Alignment accuracy of the JI-Faproma method evaluated by marker tracking method. (a) JI-Faproma aligned diatom TXM images obtained from different tilt angles. (b) Relative corrected vertical positions of the three nanoparticle markers corresponding to each tilt angle. The vertical RMSEs between the aligned positions and linear fits for the three nanoparticles are 0.61, 0.6, and 0.69 pixels, respectively. (c) Horizontal RMSEs between the aligned positions and fitted sinusoidal curves for the three nanoparticles is given by 1.35, 1.07, and 1.02 pixels, which corresponds to a shift of 40, 32, and 31 nm in real space.

Discussion

In classical projection matching methods, the iterative reconstruction is the most time-consuming process. Ignoring the computation time required for other processes, the total processing time of the classical projection matching method can be expressed as tpm α Niter-recon*trecon*L* Npm, where Niter-recon is the number of iterations required for reconstruction, trecon is the processing time for once reconstruction, L is the total number of reconstruction layers, and Npm represents the number of iterations required for projection matching. The total processing time of the Faproma method is lower than that of the classical projection matching method, and is given by tFaprma α Niter-recon*trecon* NFaproma + tvertical, where NFaproma represents the number of iterations required for Faproma, tvertical is the total processing time required to compute the vertical shift alignment using the common-line method. However, the total processing time of the JI-Faproma method can be further reduced and is given by tJI-Faprma α Niter-recon*trecon + tvertical. This clearly shows that the total processing time of the JI-Faproma method is almost an order of magnitude less than that of the Faproma method as shown in Fig. 6. Furthermore, the total processing time of the JI-Faproma method is less than that of the classical projection matching method by approximately three to four orders of magnitude, and is especially advantageous when processing large images.
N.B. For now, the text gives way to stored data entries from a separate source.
-- ==== Sys2Proof/Laws/KeepsBhOps.lean ====
section
/-!
SUPPORT. What every operation of Machine/BhOps.lean keeps (see Laws/Keeps.lean).
-/
namespace Sys2Proof.Machine

set_option Elab.async false
set_option linter.unreachableTactic false
set_option linter.unusedTactic false

variable {s0 s t : State}

theorem State.setBank_keeps (h : Keeps s0 s) : ∀ x1 x2, Keeps s0 (State.setBank s x1 x2) := by
  unfold State.setBank
  repeat' first
    | with_reducible assumption
    | (intro x; refine (fun (hx : Keeps s0 x) => ?_) ?_; clear_value x; rotate_left; unfold x)
    | intro x
    | (lift_lets; intro x; try (refine (fun (hx : Keeps s0 x) => ?_) ?_; clear_value x; rotate_left; unfold x))
    | with_reducible apply State.put_keeps
    | with_reducible refine Keeps.mk_ ?_ rfl rfl rfl rfl rfl rfl

theorem State.lineBlocks_keeps (h : Keeps s0 s) : ∀ x1 x2 x3, Keeps s0 (State.lineBlocks s x1 x2 x3) := by
  unfold State.lineBlocks
  repeat' first
    | with_reducible assumption
    | (intro x; refine (fun (hx : Keeps s0 x) => ?_) ?_; clear_value x; rotate_left; unfold x)
    | intro x
    | (lift_lets; intro x; try (refine (fun (hx : Keeps s0 x) => ?_) ?_; clear_value x; rotate_left; unfold x))
    | with_reducible refine Keeps.foldl ?_ ?_
    | with_reducible refine Keeps.mk_ ?_ rfl rfl rfl rfl rfl rfl

theorem State.takeBlocks_keeps (h : Keeps s0 s) : ∀ b n part l t, State.takeBlocks s b n part = some (l, t) → Keeps s0 t := by
  intro b n part l t e
  unfold State.takeBlocks at e
  simp only at e
  split at e
  · cases e
  · cases e
    exact State.lineBlocks_keeps (State.setBank_keeps h _ _) _ _ _

theorem State.freeBlocks_keeps (h : Keeps s0 s) : ∀ x1 x2, Keeps s0 (State.freeBlocks s x1 x2) := by
  unfold State.freeBlocks
  repeat' first
    | with_reducible assumption
    | (intro x; refine (fun (hx : Keeps s0 x) => ?_) ?_; clear_value x; rotate_left; unfold x)
    | intro x
    | (lift_lets; intro x; try (refine (fun (hx : Keeps s0 x) => ?_) ?_; clear_value x; rotate_left; unfold x))
    | with_reducible apply State.lineBlocks_keeps
    | with_reducible apply State.setBank_keeps
    | with_reducible refine Keeps.foldl ?_ ?_
    | with_reducible refine Keeps.mk_ ?_ rfl rfl rfl rfl rfl rfl

theorem State.bhWrite_keeps (h : Keeps s0 s) : ∀ x1 x2, Keeps s0 (State.bhWrite s x1 x2) := by
  unfold State.bhWrite
  repeat' first
    | with_reducible assumption
    | (intro x; refine (fun (hx : Keeps s0 x) => ?_) ?_; clear_value x; rotate_left; unfold x)
    | intro x
    | (lift_lets; intro x; try (refine (fun (hx : Keeps s0 x) => ?_) ?_; clear_value x; rotate_left; unfold x))
    | with_reducible refine Keeps.foldl ?_ ?_
    | with_reducible refine Keeps.mk_ ?_ rfl rfl rfl rfl rfl rfl

theorem State.logRecord_keeps (h : Keeps s0 s) : ∀ x1 x2 x3 x4 x5 x6 x7 x8, Keeps s0 (State.logRecord s x1 x2 x3 x4 x5 x6 x7 x8) := by
  unfold State.logRecord
  repeat' first
    | with_reducible assumption
    | (intro x; refine (fun (hx : Keeps s0 x) => ?_) ?_; clear_value x; rotate_left; unfold x)
    | intro x
    | (lift_lets; intro x; try (refine (fun (hx : Keeps s0 x) => ?_) ?_; clear_value x; rotate_left; unfold x))
    | with_reducible apply State.bhWrite_keeps
    | with_reducible apply State.setBank_keeps
    | with_reducible refine Keeps.mk_ ?_ rfl rfl rfl rfl rfl rfl

theorem State.loadPop_keeps (h : Keeps s0 s) : ∀ x1 x2 x3 x4, Keeps s0 (State.loadPop s x1 x2 x3 x4) := by
  intro x1 x2 x3 x4
  unfold State.loadPop
  exact Keeps.foldl1 (Keeps.foldl h fun s i hs => State.setNeuron_keeps hs _ _ _) fun p i hp => State.setLe_keeps (State.setRow_keeps hp _ _ _) _ _

theorem State.renormPop_keeps (h : Keeps s0 s) : ∀ x1 x2, Keeps s0 (State.renormPop s x1 x2) := by
  unfold State.renormPop
  repeat' first
    | with_reducible assumption
    | (intro x; refine (fun (hx : Keeps s0 x) => ?_) ?_; clear_value x; rotate_left; unfold x)
    | intro x
    | (lift_lets; intro x; try (refine (fun (hx : Keeps s0 x) => ?_) ?_; clear_value x; rotate_left; unfold x))
    | with_reducible apply State.showRecords_keeps
    | with_reducible apply State.renormal_keeps
    | with_reducible refine Keeps.foldl ?_ ?_
    | with_reducible refine Keeps.mk_ ?_ rfl rfl rfl rfl rfl rfl

theorem State.showLe_keeps (h : Keeps s0 s) : ∀ x1, Keeps s0 (State.showLe s x1) := by
  unfold State.showLe
  repeat' first
    | with_reducible assumption
    | (intro x; refine (fun (hx : Keeps s0 x) => ?_) ?_; clear_value x; rotate_left; unfold x)
    | intro x
    | (lift_lets; intro x; try (refine (fun (hx : Keeps s0 x) => ?_) ?_; clear_value x; rotate_left; unfold x))
    | with_reducible apply Keeps.ite
    | with_reducible apply State.put_keeps
    | with_reducible refine Keeps.mk_ ?_ rfl rfl rfl rfl rfl rfl
    | split

theorem State.dropPop_keeps (h : Keeps s0 s) : ∀ x1 x2, Keeps s0 (State.dropPop s x1 x2) := by
  unfold State.dropPop
  repeat' first
    | with_reducible assumption
    | (intro x; refine (fun (hx : Keeps s0 x) => ?_) ?_; clear_value x; rotate_left; unfold x)
    | intro x
    | (lift_lets; intro x; try (refine (fun (hx : Keeps s0 x) => ?_) ?_; clear_value x; rotate_left; unfold x))
    | split
    | with_reducible apply State.setLe_keeps
    | with_reducible apply State.showLe_keeps
    | with_reducible apply State.showRecords_keeps
    | with_reducible apply State.put_keeps
    | with_reducible refine Keeps.mk_ ?_ rfl rfl rfl rfl rfl rfl
    | split

theorem State.popResult_keeps (h : Keeps s0 s) : ∀ x1 x2 x3 x4, Keeps s0 (State.popResult s x1 x2 x3 x4) := by
  unfold State.popResult
  repeat' first
    | with_reducible assumption
    | (intro x; refine (fun (hx : Keeps s0 x) => ?_) ?_; clear_value x; rotate_left; unfold x)
    | intro x
    | (lift_lets; intro x; try (refine (fun (hx : Keeps s0 x) => ?_) ?_; clear_value x; rotate_left; unfold x))
    | with_reducible apply Keeps.ite
    | with_reducible apply State.put_keeps
    | with_reducible apply State.record_keeps
    | with_reducible refine Keeps.mk_ ?_ rfl rfl rfl rfl rfl rfl
    | split

theorem State.holdSlot_keeps (h : Keeps s0 s) : ∀ x1 x2 x3 x4, Keeps s0 (State.holdSlot s x1 x2 x3 x4) := by
  unfold State.holdSlot
  repeat' first
    | with_reducible assumption
    | (intro x; refine (fun (hx : Keeps s0 x) => ?_) ?_; clear_value x; rotate_left; unfold x)
    | intro x
    | (lift_lets; intro x; try (refine (fun (hx : Keeps s0 x) => ?_) ?_; clear_value x; rotate_left; unfold x))
    | with_reducible apply State.setBank_keeps
    | with_reducible refine Keeps.foldl ?_ ?_
    | with_reducible refine Keeps.mk_ ?_ rfl rfl rfl rfl rfl rfl
    | split

theorem State.restorePop_keeps (h : Keeps s0 s) : ∀ x1 x2 x3, Keeps s0 (State.restorePop s x1 x2 x3) := by
  intro x1 x2 x3
  have hf : ∀ r, Keeps s0 ((s.loadPop x1 x2 x3 true).popResult x1 (x2.f 0 1) x2.part r) := fun r =>
    State.popResult_keeps (State.loadPop_keeps h _ _ _ _) _ _ _ _
  unfold State.restorePop
  dsimp only
  split
  · refine Keeps.ite (hf 6) ?_
    exact State.popResult_keeps (State.put_keeps (State.put_keeps (State.loadPop_keeps (State.lineBlocks_keeps (State.holdSlot_keeps h _ _ _ _) _ _ _) _ _ _ _) _ _ _) _ _ _) _ _ _ _
  · exact Keeps.ite (hf 5) (Keeps.ite (hf 4) (hf 3))

theorem State.meetBch_keeps (h : Keeps s0 s) : ∀ x1 x2, Keeps s0 (State.meetBch s x1 x2) := by
  unfold State.meetBch
  repeat' first
    | with_reducible assumption
    | (intro x; refine (fun (hx : Keeps s0 x) => ?_) ?_; clear_value x; rotate_left; unfold x)
    | intro x
    | (lift_lets; intro x; try (refine (fun (hx : Keeps s0 x) => ?_) ?_; clear_value x; rotate_left; unfold x))
    | with_reducible apply Keeps.ite
    | with_reducible apply State.bump_keeps
    | with_reducible apply State.bhWrite_keeps
    | with_reducible apply State.setBank_keeps
    | with_reducible refine Keeps.foldl ?_ ?_
    | with_reducible refine Keeps.mk_ ?_ rfl rfl rfl rfl rfl rfl
    | split

theorem State.readLog_keeps (h : Keeps s0 s) : ∀ x1 x2, Keeps s0 (State.readLog s x1 x2) := by
  unfold State.readLog
  repeat' first
    | with_reducible assumption
    | (intro x; refine (fun (hx : Keeps s0 x) => ?_) ?_; clear_value x; rotate_left; unfold x)
    | intro x
    | (lift_lets; intro x; try (refine (fun (hx : Keeps s0 x) => ?_) ?_; clear_value x; rotate_left; unfold x))
    | with_reducible apply Keeps.ite
    | split
    | with_reducible apply State.meetBch_keeps
    | with_reducible apply State.record_keeps
    | with_reducible apply State.setBank_keeps
    | with_reducible refine Keeps.foldl ?_ ?_
    | with_reducible refine Keeps.mk_ ?_ rfl rfl rfl rfl rfl rfl
    | split

theorem State.bhState_keeps (h : Keeps s0 s) : ∀ x1 x2 x3, Keeps s0 (State.bhState s x1 x2 x3) := by
  unfold State.bhState
  repeat' first
    | with_reducible assumption
    | intro x
    | with_reducible apply State.put_keeps
    | with_reducible refine Keeps.mk_ ?_ rfl rfl rfl rfl rfl rfl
Table 1 shows a comparison between the total processing times required by the classical projection matching, Faproma, and JI-Faproma methods evaluated on the ideal test phantom described previously and the real X-ray nano-tomography case. The test phantom dataset consisted of 181 projection images, each with a pixel number of 511 × 511. The total processing time of the classical projection matching method as shown in Table 1(a) is estimated as tpm > 3832500 s, where Niter-recon = 50, trecon = 3 s, L = 511, and Npm = 50. The time taken to process once reconstruction using the ML-EM iterative reconstruction algorithm was trecon = 3 s, which was computed using a tabletop workstation computer (Z600, HP) equipped with two 2.4 GHz processors and a graphics processing unit (GPU, NVIDIA Quadro K6000), Table 1(b) shows that by using the Faproma method, the total processing time for the same dataset can be reduced to 516 s. The JI-Faproma method further reduces the total processing time to 127 s and is illustrated in Table 1(c). The total processing time of the JI-Faproma algorithm was also evaluated for the alignment of a real data set obtained using the TXM, and is shown in Figs. 7 and 8. The total alignment processing time was approximately 2 minutes by using the tabletop workstation computer. Thus, the JI-Faproma algorithm facilitates marker-free alignment in an acceptable time frame and can be easily implemented on most desktop computers.
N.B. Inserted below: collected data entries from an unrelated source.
theorem State.downHome_keeps (h : Keeps s0 s) : ∀ x1, Keeps s0 (State.downHome s x1) := by
  unfold State.downHome
  repeat' first
    | with_reducible assumption
    | (intro x; refine (fun (hx : Keeps s0 x) => ?_) ?_; clear_value x; rotate_left; unfold x)
    | intro x
    | (lift_lets; intro x; try (refine (fun (hx : Keeps s0 x) => ?_) ?_; clear_value x; rotate_left; unfold x))
    | with_reducible apply Keeps.ite
    | split
    | with_reducible apply State.answerAck_keeps
    | with_reducible refine Keeps.foldl ?_ ?_
    | with_reducible refine Keeps.mk_ ?_ rfl rfl rfl rfl rfl rfl
    | split

theorem State.abandonBank_keeps (h : Keeps s0 s) : ∀ x1, Keeps s0 (State.abandonBank s x1) := by
  unfold State.abandonBank
  repeat' first
    | with_reducible assumption
    | (intro x; refine (fun (hx : Keeps s0 x) => ?_) ?_; clear_value x; rotate_left; unfold x)
    | intro x
    | (lift_lets; intro x; try (refine (fun (hx : Keeps s0 x) => ?_) ?_; clear_value x; rotate_left; unfold x))
    | with_reducible apply Keeps.ite
    | split
    | with_reducible apply State.regDone_keeps
    | with_reducible apply State.mbEndFor_keeps
    | with_reducible apply State.setDirty_keeps
    | with_reducible apply State.bhState_keeps
    | with_reducible apply State.freeBlocks_keeps
    | with_reducible apply State.setBank_keeps
    | with_reducible apply State.nextSnap_keeps
    | with_reducible apply State.abortSnap_keeps
    | with_reducible refine Keeps.foldl ?_ ?_
    | with_reducible refine Keeps.mk_ ?_ rfl rfl rfl rfl rfl rfl
    | split

theorem State.hostDown_keeps (h : Keeps s0 s) : Keeps s0 (State.hostDown s) := by
  unfold State.hostDown
  repeat' first
    | with_reducible assumption
    | intro x
    | with_reducible apply State.put_keeps
    | with_reducible refine Keeps.mk_ ?_ rfl rfl rfl rfl rfl rfl

theorem State.drainUnit_keeps (h : Keeps s0 s) : ∀ x1 x2, Keeps s0 (State.drainUnit s x1 x2) := by
  unfold State.drainUnit
  repeat' first
    | with_reducible assumption
    | (intro x; refine (fun (hx : Keeps s0 x) => ?_) ?_; clear_value x; rotate_left; unfold x)
    | intro x
    | (lift_lets; intro x; try (refine (fun (hx : Keeps s0 x) => ?_) ?_; clear_value x; rotate_left; unfold x))
    | with_reducible apply Keeps.ite
    | split
    | with_reducible apply State.endScull_keeps
    | with_reducible apply State.flushAgent_keeps
    | with_reducible apply State.recall_keeps
    | with_reducible apply State.discardPocket_keeps
    | with_reducible apply State.downHome_keeps
    | with_reducible apply State.abandonBank_keeps
    | with_reducible apply State.portDown_keeps
    | with_reducible apply State.setLane_keeps
    | with_reducible apply State.dropHeldFrame_keeps
    | with_reducible apply State.hostDown_keeps
    | with_reducible apply State.slideError_keeps
    | with_reducible apply State.closeSession_keeps
    | with_reducible refine Keeps.foldl ?_ ?_
    | with_reducible refine Keeps.mk_ ?_ rfl rfl rfl rfl rfl rfl
    | split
Table 1 Comparison between the total processing times required by the (a) classical projection matching, (b) Faproma, and (c) JI-Faproma methods evaluated on the ideal test phantom and (d) real X-ray nano-tomography case.
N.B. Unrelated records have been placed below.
theorem execLaneModMark_keeps (h : Keeps s0 s) : ∀ x0 x1 x2 x3, KeepsE s0 (execLaneModMark x0 x1 x2 x3 s) := by
  unfold execLaneModMark
  repeat' first
    | with_reducible assumption
    | intro x
    | with_reducible refine KeepsE.next ?_
    | with_reducible apply State.mbRow_keeps
    | with_reducible apply State.start_keeps
    | with_reducible refine Keeps.mk_ ?_ rfl rfl rfl rfl rfl rfl

theorem execLaneModCancel_keeps (h : Keeps s0 s) : ∀ x0 x1 x2 x3, KeepsE s0 (execLaneModCancel x0 x1 x2 x3 s) := by
  unfold execLaneModCancel
  repeat' first
    | with_reducible assumption
    | intro x
    | with_reducible refine KeepsE.next ?_
    | with_reducible apply State.mbRow_keeps
    | with_reducible apply State.start_keeps
    | with_reducible refine Keeps.mk_ ?_ rfl rfl rfl rfl rfl rfl

theorem execLaneAck_keeps (h : Keeps s0 s) : ∀ x0 x1 x2 x3, KeepsE s0 (execLaneAck x0 x1 x2 x3 s) := by
  unfold execLaneAck
  repeat' first
    | with_reducible assumption
    | intro x
    | with_reducible refine KeepsE.next ?_
    | with_reducible apply State.mbRow_keeps
    | with_reducible apply State.start_keeps
    | with_reducible refine Keeps.mk_ ?_ rfl rfl rfl rfl rfl rfl

theorem execCaptureFrame_keeps (h : Keeps s0 s) : ∀ x0 x1 x2 x3, KeepsE s0 (execCaptureFrame x0 x1 x2 x3 s) := by
  unfold execCaptureFrame
  repeat' first
    | with_reducible assumption
    | intro x
    | with_reducible refine KeepsE.next ?_
    | with_reducible apply State.mbRow_keeps
    | with_reducible apply State.start_keeps
    | with_reducible refine Keeps.mk_ ?_ rfl rfl rfl rfl rfl rfl

theorem execCaptureTimeout_keeps (h : Keeps s0 s) : ∀ x0, KeepsE s0 (execCaptureTimeout x0 s) := by
  unfold execCaptureTimeout
  repeat' first
    | with_reducible assumption
    | (intro x; refine (fun (hx : Keeps s0 x) => ?_) ?_; clear_value x; rotate_left; unfold x)
    | intro x
    | (lift_lets; intro x; try (refine (fun (hx : Keeps s0 x) => ?_) ?_; clear_value x; rotate_left; unfold x))
    | with_reducible refine KeepsE.next ?_
    | split
    | with_reducible apply State.start_keeps
    | with_reducible apply State.mbAll_keeps
    | with_reducible apply State.mbEnd_keeps
    | with_reducible apply State.setLane_keeps
    | with_reducible refine Keeps.mk_ ?_ rfl rfl rfl rfl rfl rfl
    | split

theorem execHeartbeat_keeps (h : Keeps s0 s) : ∀ x0 x1 x2 x3, KeepsE s0 (execHeartbeat x0 x1 x2 x3 s) := by
  unfold execHeartbeat
  repeat' first
    | with_reducible assumption
    | intro x
    | with_reducible refine KeepsE.next ?_
    | with_reducible apply State.mbRow_keeps
    | with_reducible apply State.start_keeps
    | with_reducible refine Keeps.mk_ ?_ rfl rfl rfl rfl rfl rfl

theorem execFlashErase_keeps (h : Keeps s0 s) : ∀ x0 x1 x2 x3, KeepsE s0 (execFlashErase x0 x1 x2 x3 s) := by
  unfold execFlashErase
  repeat' first
    | with_reducible assumption
    | intro x
    | with_reducible refine KeepsE.next ?_
    | with_reducible apply State.mbRow_keeps
    | with_reducible apply State.start_keeps
    | with_reducible refine Keeps.mk_ ?_ rfl rfl rfl rfl rfl rfl

theorem execFlashWrite_keeps (h : Keeps s0 s) : ∀ x0 x1 x2 x3 x4, KeepsE s0 (execFlashWrite x0 x1 x2 x3 x4 s) := by
  unfold execFlashWrite
  repeat' first
    | with_reducible assumption
    | intro x
    | with_reducible refine KeepsE.next ?_
    | with_reducible apply State.mbRow_keeps
    | with_reducible apply State.start_keeps
    | with_reducible refine Keeps.mk_ ?_ rfl rfl rfl rfl rfl rfl

theorem execFlashRead_keeps (h : Keeps s0 s) : ∀ x0 x1 x2 x3, KeepsE s0 (execFlashRead x0 x1 x2 x3 s) := by
  unfold execFlashRead
  repeat' first
    | with_reducible assumption
    | intro x
    | with_reducible refine KeepsE.next ?_
    | with_reducible apply State.mbRow_keeps
    | with_reducible apply State.start_keeps
    | with_reducible refine Keeps.mk_ ?_ rfl rfl rfl rfl rfl rfl

theorem execInterruptIntervalExpiry_keeps (h : Keeps s0 s) : ∀ x0 x1, KeepsE s0 (execInterruptIntervalExpiry x0 x1 s) := by
  unfold execInterruptIntervalExpiry
  repeat' first
    | with_reducible assumption
    | (intro x; refine (fun (hx : Keeps s0 x) => ?_) ?_; clear_value x; rotate_left; unfold x)
    | intro x
    | (lift_lets; intro x; try (refine (fun (hx : Keeps s0 x) => ?_) ?_; clear_value x; rotate_left; unfold x))
    | with_reducible apply Keeps.ite
    | with_reducible apply KeepsE.ite
    | with_reducible refine KeepsE.next ?_
    | with_reducible apply State.start_keeps
    | with_reducible apply State.msix_keeps
    | with_reducible refine Keeps.mk_ ?_ rfl rfl rfl rfl rfl rfl
    | split

end Sys2Proof.Machine
end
In this study, a simple version of the Faproma algorithm was implemented in Matlab (Matlab R2014b, The MathWorks, Inc.) to demonstrate the benefit of this technique. Further optimization of the algorithm could lead to higher processing speeds, particularly with the implementation of robust parallel processing/computing. The JI-Faproma alignment algorithm offers the added advantage of substantially reducing the hardware requirements for both data processing and tomographic acquisition, and can also be easily integrated into commercial tomographic reconstruction software.